When model providers announced context windows in the millions of tokens, many CTOs and lead engineers reacted the same way: "Great — we'll load the entire documentation in and skip RAG entirely." It's an understandable reaction. Fewer components, less infrastructure, less tuning. The reality in production, however, is more complicated.
A large context window is a powerful tool — but it has physical and economic limits. This article explains where those limits lie, shows when 1M tokens genuinely solves a problem, and conversely, when using it is unnecessarily expensive and sometimes less accurate than a well-designed pipeline with agentic RAG.
What "1M tokens" actually means
The context window is the maximum length of text — input plus output — that the model sees at once in a single call. A token corresponds to roughly 0.75 words in English; in Slovak and Slovak-named technical texts, tokens tend to be slightly longer.
One million tokens is approximately 750,000 words — an entire average novel, hundreds of pages of technical documentation, or the complete source code of a medium-sized project. Today this is not a premium feature: Claude (higher tiers), Gemini 2.5/3.x, and Llama 4 Maverick offer 1M, and Llama 4 Scout goes as far as 10M tokens. Not every model is this "long", though — DeepSeek V3, for instance, has 128K. Even so, a 1M context is no longer an exceptional feature; it is an emerging standard.
The question is not whether a model can handle a long context. The question is what it costs and how response quality degrades as context grows.
How cost scales with context length
The computational cost of inference does not scale linearly with context — the reality is more nuanced, but for practical decision-making it is enough to understand one mechanism: KV cache.
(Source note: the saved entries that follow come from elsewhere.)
-- ==== Sys2Proof/Machine/State.lean ====
section
/-! DEFINITION. Everything the manual gives the machine, as plain data, and the machine right after reset. Names are
the manual's. Sparse tables hold an entry only where something has happened (DESIGN CHOICE: log 5). -/

namespace Sys2Proof.Machine

/-- Why the model stops. -/
inductive Fault where
  /-- Raised by a meaning of an instruction word when the slot of `State.cur` holds no context: the core offers such
  a slot no turn (03 R38), so only a call of exec outside step reaches it. Safe: nothing is claimed after it. -/
  | noContext
  deriving DecidableEq, Repr

/-- Why the model has no meaning. -/
inductive Refusal where
  /-- Raised by an arm of exec whose instruction has no meaning yet. Safe: nothing is claimed after it. -/
  | notModelled (mnemonic : String)
  deriving DecidableEq, Repr

/-! ### Registers of a context -/

/-- Operations of an atomic (15 R224). -/
inductive AtomOp where
  | add | and | or | xor | min | max | minu | maxu | swp | cas | fadd
  deriving DecidableEq, Repr

/-- What ERET sends again for a poisoned register (15 R199, R202). For a LAUNCH, `at_` is the address of its access that
failed, which the trap reports (DEDUCED: log 97). -/
inductive ReplayOp where
  | load
  | atomic (op : AtomOp) (x c : Nat)
  | launch (gb at_ : Nat)
  deriving DecidableEq, Repr

/-- A replay record (15 R199; 23 Table 23.3, items 1 and 10). `seq` gives its age in program order. -/
structure Replay where
  op : ReplayOp
  addr : Nat
  log2 : Nat
  signed : Bool
  ord : Ordering
  scope : Scope
  dom : Nat
  rev : Nat
  kind : Nat
  iaddr : Nat
  seq : Nat
  again : Bool      -- whether ERET sends it again (15 R202)
  deriving DecidableEq, Repr

/-- A general register: full, empty until the operation named arrives, or poisoned (15 R199, R218). -/
inductive RegCell where
  | val (w : Word)
  | empty (op : Nat)
  | poison (r : Replay)
  deriving DecidableEq, Repr

/-- A predicate register: a count, or empty after LDVFF (15 R221). -/
inductive QCell where
  | val (n : Nat)
  | empty (op : Nat)
  deriving DecidableEq, Repr

/-- A row of a tile (11 R132). -/
inductive RowFill where
  | full
  | empty (op : Nat)
  | poison (r : Replay)
  deriving DecidableEq, Repr

structure TileRow where
  data : Row
  fill : RowFill
  deriving DecidableEq, Repr

/-- An accumulator tile: type, tag and 32 rows (11 R130, R131). -/
structure Tile where
  typ : Fmt
  tag : Option Nat
  rows : Vector TileRow 32
  deriving DecidableEq, Repr

/-- A tile at reset: untagged, FP32, all bits 0 (11 R131). -/
def Tile.reset : Tile := { typ := .fp32, tag := none, rows := Vector.replicate 32 ⟨0, .full⟩ }

/-! ### Places of data -/

/-- A byte of memory as an access names it: a global virtual address, a byte of a polder
(polder number over the package × 65,536 + offset), or a physical address. -/
inductive Loc where
  | va (a : Nat)
  | sram (i : Nat)
  | pa (a : Nat)
  deriving DecidableEq, Repr

/-- Loc n bytes further on. -/
def Loc.plus : Loc → Nat → Loc
  | .va a, n => .va (a + n)
  | .sram i, n => .sram (i + n)
  | .pa a, n => .pa (a + n)

/-! ### Streams and channels -/

/-- A stream of a thread (19 R254 to R263, R283). -/
structure Stream where
  op : Nat                   -- operation number of its SBIND
  qcw : Word                 -- queue control word
  desc : Loc                 -- where the descriptor stands
  words : Option (List Nat)  -- the descriptor's eight words, once read
  buf : Nat                  -- byte of the polder at which the buffer begins
  dom : Nat
  rev : Nat
  sup : Bool
  iaddr : Nat
  after : Nat                -- rows are read after every access with a smaller operation number
  fault : Option Nat         -- reason of cause 0x0C
  faultAddr : Nat            -- element address of reason 6
  before : Nat               -- rows popped or pushed since SBIND and before the last re-binding (19 R261, R263)
  moved : Nat                -- rows popped or pushed since then
  filled : Nat               -- rows read, or rows drained, since then
  bad : List (Nat × Replay)  -- rows present that are poisoned
  claims : List (Nat × Nat)  -- matrix commands that wait for rows: (command, rows still due)
  lastClaim : Nat            -- the command that took the last claimed row
  weir : Option Nat          -- its weir entry
  qid : Option Nat           -- token queue number
  spHead : Nat               -- spillway: rows taken
  spTail : Nat               -- spillway: rows put
  drained : Bool
  deriving DecidableEq, Repr

/-- State of an outbound endpoint (19 R266, R269). -/
inductive ChanState where
  | waiting | opened | refused | freed
  deriving DecidableEq, Repr

/-- A channel endpoint (19 R265, R266). -/
structure Chan where
  out : Bool
  peer : Party
  ep : Nat
  auto : Bool
  conn : Option Nat     -- operation number of the inbound endpoint's CBIND, once known
  st : ChanState
  rbuf : Nat            -- receive buffer of the core
  head : Nat            -- words popped since binding
  b : Nat
  g : Nat
  a : Nat
  dom : Nat
  deriving DecidableEq, Repr

/-! ### Operations in flight -/

/-- One part of an access: its place, its bytes and what has become of it. -/
structure Part where
  addr : Nat                      -- the address as the instruction names it
  loc : Loc
  size : Nat
  data : Nat
  done : Bool
  fail : Option Nat               -- KIND of a failure
  hit : Option (Nat × Bool)       -- physical address and REVD of the page, when an L1 line served it at issue
  wide : Bool                     -- part of a row transfer, which is always translated (15 R198)
  seen : List Nat                 -- contexts of the core that have read it, not yet performed; 0 stands for all (17 R238)
  deriving DecidableEq, Repr

/-- Where a load delivers (15 R218 to R222). -/
inductive Goal where
  | none
  | g (r : Nat) (signed : Bool)
  | row (tile r : Nat)                       -- eight 16-byte parts
  | lanes (tile r e : Nat)                   -- one part for each lane
  | first (tile r e : Nat) (keep : Option Replay)   -- LDVFF, with the poison of the row that it found
  | tile (tile : Nat)                        -- MLOAD: eight parts for each of 32 rows
  deriving DecidableEq, Repr

/-- Operations whose register is filled by a status (09 R124; 13 R183; 15 R227; 19 R262, R285, R286; 21 R298 to R303). -/
inductive StatusOp where
  | launch (ga gb : Nat)
  | attach (polder window : Nat) (pin : Bool) (unit : Nat)
  | terp (base len : Nat)
  | region (words : List Nat)
  | fork
  | revq (a : Nat)
  | join (rev : Nat)
  | rtswap (a : Nat)
  | sptake (k : Nat)
  | sflush (op rows : Nat)     -- the stream by the operation number of its SBIND, and the rows pushed before
  deriving DecidableEq, Repr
Every token in the context requires storing so-called key-value vectors in GPU memory (VRAM). With every newly generated token, the model accesses the entire cache. For a 7B model, the KV cache at 128K tokens is roughly 16 GB; at 1M tokens it exceeds 100 GB. For a 70B model at 128K tokens, the KV cache alone is around 40 GB — and that is before the model weights.
The practical result: if you want to serve multiple parallel requests with a long context, you need either substantial hardware or you will queue requests. On a cloud API this simply means a higher price per call — frontier models charge per input token, so a long context directly translates into higher costs. In an on-premises deployment it means needing more or more powerful GPUs.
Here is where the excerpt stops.